Pine Tree Wrestling League

Ward finds mat calling, wins title in final middle school season

Eighth-grader pins down championship in second season in sport
By Zack Miller | Apr 13, 2018
Photo by: Zack Miller Medomak's Levi Ward.

Waldoboro — The early teenage years are a time for exploring interests, especially in sports. Youngsters want to know what is fun to play and intrigues them, and what does not.

For Medomak Middle School eighth-grader Levi Ward, it did not take long for the 14-year-old to find out what intrigues him, and what he is good at: wrestling.

Ward has been wrestling for only two years, and began during his seventh-grade year for the Riverhawks, when most student-athletes in the program had been wrestling for two years prior — or longer.

“In seventh grade I played football with coach Fritz Miller, and he was talking to us about wrestling and he got me and a couple friends to take up wrestling, and I was the only one who stayed with it,” Ward said. “Everyone else branched off and didn’t want to do it anymore.”

Ward not branching off turned out to be a wise move.

In his first year on the mats, Ward wrangled up a third-place finish at the East regional, and followed it with a fourth-place finish at the league meet the next week, which set the foundation for this year.

“He came back this year really focused and knew the deal this year,” said Riverhawk coach Trevor Readinger. “It was a goal of his to go to states and as he went through the season I think he knew that would be a possibility and he narrowed his focus, which was fun to watch.”

“Last year I wrestled a weight class higher so I hadn’t really wrestled any 170-[pound wrestlers] so I didn’t know who I was going to wrestle this year,” Ward said. “I expected myself to be good, but I was unsure of how exactly I would do.”

Ward performed pretty well this year, actually perfectly, to say the least. The eighth-grader compiled a 26-0 record, with nine pins, in a season that saw him wrestle at 170 and 195 pounds.

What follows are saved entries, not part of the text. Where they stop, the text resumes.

/-- PREEMPT_STOP (R92, R202, R203): core `Inp.core` has stopped at its safe point. The scheduler's request switches it out once its
writes are done, to a save area at physical address `Inp.addr`; the stop of a tournament round (DETAIL 1) leaves it where it is. -/
def execPreemptStop (s : State) : Res :=
  let c := s.inp.core.toNat
  let k := s.core c
  match k.stop, k.job with
  | some st, some j =>
    if st.r.cause ≠ 14 ∨ !st.written then .fault .notEnabled
    else if st.r.detail = 1 then
      match j.kind with
      | .rival n r =>
        match (s.tour n).bind (fun t => t.riv r) with
        | some v =>
          if !v.stopped.contains c then
            .next ((s.modTour n (fun t => t.modRiv r (fun v => { v with stopped := v.stopped ++ [c] }))).modCore c (fun k =>
              { k with preempt := if k.preempt = some 0 then some 0 else none }))
          else if k.preempt = some 0 then s.switchOutTry c j st.r.idx
          else .fault .notEnabled
        | none => .fault .notEnabled
      | _ => .fault .notEnabled
    else s.switchOutTry c j st.r.idx
  | _, _ => .fault .notEnabled

/-- The saved jobs that come back together: all cores of a scope, else the job alone. -/
def State.backWith (s : State) (v : Saved) : List Saved :=
  match v.keep.kind with
  | some (.rival n _) => s.savedWith (isRivalIn n)
  | _ => [v]

/-- Whether every core of such a set can take its job back: a sibling has been placed (R88), and all of a scope's stops have been
made. -/
def State.canSwitchIn (s : State) (v : Saved) : Bool :=
  let all : Bool := match v.keep.kind with
    | some (.sibling ..) => v.placed
    | some (.rival n _) => (s.coresWith (isRivalIn n)).all (fun c => (s.core c).ended)
    | _ => true
  all && (s.backWith v).all (fun v =>
    let k := s.core v.core
    k.job.isNone && !k.clearing && k.prep == 0 && k.split.isNone && k.wq.isEmpty
      && (match k.lastWorld with | some w => w == v.keep.world | none => true))

/-- Put a saved job back on its core from its area (R203): vector registers that the safe mask does not name hold a free
value. A core that had stopped for a tournament's round stays stopped. -/
def State.switchIn (s : State) (v : Saved) : State :=
  let b := s.savedArea v
  let k0 := s.core v.core
  match v.keep.job, v.keep.stop with
  | some j, some st =>
    let (_, _, vs) := s.safeMask j st.r.idx
    let s := (s.areaSees v).safeSees j st.r.idx
    let vecs := b.drop (0x1E90 + 128 * v.ncore + 2048 * v.ncap)
    let live := (List.range 64).filter (fun i => tbit vs i)
    let sp := vecs.drop (2048 * live.length)
    let vm := (List.range 64).foldl (fun (m : Map Tile) i =>
      let t : Tile := match live.findIdx? (· == i) with
        | some p => BitVec.ofNat 16384 (leNat ((vecs.drop (2048 * p)).take 2048))
        | none => Config.freeTile (s.free + i)
      mput 0 m i t) []
    let regs (e : Eng) (o : Nat) : Eng := (List.range 16).foldl (fun e r => e.wr r (fldW b (o + 8 * r))) e
    let k := { v.keep with
      v := vm, sp := wrBs ([] : Mem) 0 sp, bay := savedBay b v.ncore v.ncap, gran := fld b 6 1, l1gen := BitVec.ofNat 8 (fld b 7 1),
      flags := (List.range 64).foldl (fun m f => mput 0 m f (BitVec.ofNat 32 (fld b (16 + 4 * f) 4))) [],
      e0 := regs v.keep.e0 0x110, e1 := regs v.keep.e1 0x190, em := regs v.keep.em 0x210,
      tlb := k0.tlb, recs := k0.recs, attached := k0.attached, bps := k0.bps, icache := [], ilock := [], sweep := k0.sweep, ctr := k0.ctr, cntovf := k0.cntovf, cntcfg := k0.cntcfg, cnew := k0.cnew,
      cclr := k0.cclr, cfgNext := k0.cfgNext,
      lastWorld := some j.world, wq := [], prep := 0 }
    let s := { s.setCore v.core k with free := s.free + 64 }
    let locks := (List.range 128).map (fun i => (fld b (0x290 + 8 * i) 6, fld b (0x296 + 8 * i) 2))
    let s := (locks.filter (fun e => e.2 != 0)).foldl (fun s e => (s.icLock v.core e.1 e.2).1) s
    if st.r.detail = 1 then s
    else
      let s := s.resumeCore v.core
      let s := if (s.core v.core).em.st = .parked then s.leaseAsk v.core else s
      match j.kind with
      | .rival n r =>
        let again := ((s.tour n).bind (fun t => t.riv r)).any (fun v => v.asked || v.yield)
        if again then s.modCore v.core (fun k => { k with preempt := some 1 }) else s
      | _ => s
  | _, _ => s

/-- CONTEXT_SWITCH_IN (R88, R203): saved job `Inp.idx`, with those that come back with it. -/
def execContextSwitchIn (s : State) : Res :=
  match s.hub.saved[s.inp.idx]? with
  | none => .fault .notEnabled
  | some v =>
    if s.canSwitchIn v then
      let l := s.backWith v
      let s := s.modHub (fun h => { h with saved := h.saved.filter (fun x => !l.any (fun y => y == x)) })
      .next (l.foldl State.switchIn s)
    else .fault .notEnabled

end Sys2Proof.Machine
end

“[It’s a] different weight definitely,” Ward said. “At 195 kids tend to be taller and bigger around and a lot harder to maneuver. Doing takedowns are a lot harder because the kids are bigger and a lot harder to pick up.”

“He was one of the kids that was a leader on and off the mat, which is awesome to see,” Readinger said. “He went undefeated in the regular season. He wrestled 170 and 195 pounds and didn’t see much competition he couldn’t handle pretty easily. In the tournaments where he would get challenged a little bit more, it was a lot of fun to watch him have to actually wrestle.”

Despite wrestling back and forth between weight classes this season, Ward battled other 170-pounders in the regional meet, where he only had two matches. His first match saw Ward pin Brody Loiko of Erskine of South China, and then win by technical fall over Grayson Fernald of Bucksport to claim the regional title.

The next week, the Riverhawk toiled with three opponents, and, again, proved to be the best in his weight class, as he pinned Trevor McDaniel of Sugg of Lisbon, pinned Casey Mills of Cony of Augusta and outlasted Kaden Salley of Skowhegan, 7-5, in the championship match.

“Before I even wrestled [Salley] my brain was running, my chest was pounding, and when I went out there I got it off my mind and I just started wrestling,” Ward said. “There were a couple of things I could have done better on the mat. I had gotten a couple takedowns but then I messed up and he got two points on me. I think at that point he had a higher score than me, and then I got an escape, which brought my score higher, and there was about 30 seconds left on the clock and he was on the bottom. For the most part he was hopping up and trying to switch, and I was just holding for what I could.”

“He knew what was on the line,” Readinger said. “It was something he had made up in his own mind that [winning] was a goal. You could tell he had been working hard all season, but you could tell at the tournament that was something he really wanted to do. You saw that on the mat. He really put everything into it.”

“I was really excited [about winning],” Ward said. “I had never won first place in wrestling and it was a pretty exciting moment for me.”

“His grandfather was there to watch him, it was a pretty exciting day,” Readinger said. “You could tell he was nervous, but he stayed focused on the match. It was so much fun watching him win. Seeing the smile on his face afterward, seeing the smile on his grandfather’s face afterwards, those are what makes all the time worthwhile.”